No, I don’t like the dark. I wear glasses, and I have a strong desire to look at my monitors without fighting through glare. When our office was downtown, I covered the windows behind my monitor for the same reason…though Boss and DataGuy ignored the fact that the window beside me was unblocked so I could see out. I don’t like the dark: I hate eye-strain.

I’ve explained that. It doesn’t matter. DataGuy is a believer now, having installed indirect lighting in place of the overheads (though he did his on the company card.) I still take shit for it from time to time.

For the last week or so, I’ve had a standing desk. Okay, more accurately, I have a shelf on my desk that raises my keyboard and mouse so I can work standing up. My feet aren’t enjoying it, but my back sure does. I’m more alert since I can’t slouch and get sleepy. Since I’m more alert I’m more productive, and some of the lazier habits I’ve developed over the years seem to be interrupted. It’s nice.

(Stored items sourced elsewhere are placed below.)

-- ==== Sys2Proof/Syntax.lean ====
section
/-! DEFINITION. The commands of the block: one constructor of Instr for each row of spec/opcode_table.json, with the operands its event carries. `t` is always a raw reading of R69 (250 ps units): the instant of the event. -/

namespace Sys2Proof

/-- A dictionary request as it reaches the device: session number, transaction id, FLAGS byte, payload (R50). -/
structure Req where
  ses     : Nat
  tid     : BitVec 16
  flags   : Byte
  payload : Bytes
  deriving DecidableEq, Repr

/-- What an Announce message says of its clock (IEEE 1588 names; R81, R86, R91). -/
structure GmData where
  priority1  : Nat
  clockClass : Nat
  accuracy   : Nat
  variance   : Nat
  priority2  : Nat
  identity   : Nat
  utcOffset  : Int
  leap59     : Bool
  leap61     : Bool
  deriving DecidableEq, Repr

/-- What a client certificate says (R456): the DER of the anchor its chain ends in, how many intermediates the chain has, its SHA-256 digest, its validity period (T80), and the role codes its organizationalUnitName names. -/
structure CertFacts where
  anchor : Bytes
  depth  : Nat
  digest : Bytes
  from_  : Nat
  to_    : Nat
  roles  : List Nat
  deriving DecidableEq, Repr

/-- An own PTP event message: its port, and its kind (0 Sync, 1 Delay_Req, 2 Pdelay_Req, 3 Pdelay_Resp). -/
structure PtpOwn where
  port : Fin 4
  kind : Fin 4
  deriving DecidableEq, Repr

/-- A peer-delay request as it arrives: its port, the asking port's identity, and its sequence number. -/
structure PdelayAsk where
  port  : Fin 4
  asker : Nat
  seq   : Nat
  deriving DecidableEq, Repr

/-- What the far end of a TCP connection announces: its initial sequence number, its MSS and its window. -/
structure Syn where
  seq    : Nat
  mss    : Nat
  window : Nat
  deriving DecidableEq, Repr

/-- The header of a ring message as it arrives (R317): the port it came in on (0 East, 1 West), whether its CRC-32 is right, origin, destination, hops left, the origin's message count. -/
structure RingHdr where
  port  : Fin 2
  crcOk : Bool
  src   : Nat
  dst   : Nat
  ttl   : Nat
  seq   : Nat
  deriving DecidableEq, Repr

/-- The header of a twin message as it arrives (R353): flags, sender's TWIN_STATE, SEQ, GAT, and the sender's MAC address. -/
structure TwinHdr where
  flags : Nat
  state : Nat
  seq   : Nat
  gat   : Nat
  mac   : Nat
  deriving DecidableEq, Repr

/-- What a start finds (R391, R395, R399): per-clock-domain good bits, the firmware slots that verify, drovers that pass self-test, LMU channels that pass R334, whether the NOR returns its identifier, whether a copy of the W image is valid, how long READY took. -/
structure StartFacts where
  clkGood  : Nat
  fwAOk    : Bool
  fwBOk    : Bool
  drvPass  : Nat
  lmuPass  : Nat
  norOk    : Bool
  wImageOk : Bool
  tookMs   : Nat
  deriving DecidableEq, Repr

/-- What a memory error hits (R432): a drover's memory, a tail-pen entry, rows of a capture record, Meadow records by slot, epoch and key, or nothing an entry names. -/
inductive EccHit where
  | none
  | drover (d : Fin 32)
  | tailPen (slot epoch key : Nat)
  | capture (record : Fin 256) (first last : Nat)
  | meadow (recs : List (Nat × Nat × Nat))
  deriving DecidableEq, Repr

/-- A sample of the ageing monitors (R438): the 16 canaries in ps, the eye of a port (mUI, mV), or the rail readings in mV of the 1 s stress sample. -/
inductive AgeSample where
  | canary (ps : List Nat)
  | eye (port : Fin 4) (mui mv : Nat)
  | stress (mv : List Nat)
  deriving DecidableEq, Repr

The first couple of days, no one really noticed. This morning, BossMan noticed. “You like that?”  …Yeah…  “Need to raise your monitors?”  …No, but I can ‘shelf’ them too, if I need to…  “You ought to hang ’em from the ceiling.”  …What?…  “Yeah, nobody’s done that before.” Delivered in a voice with a “Why do you have to be so goddamn different?” harmonic.

I have a return question: why isn’t it okay to be so goddamn different?


One thought on “You think you know me, but you don’t.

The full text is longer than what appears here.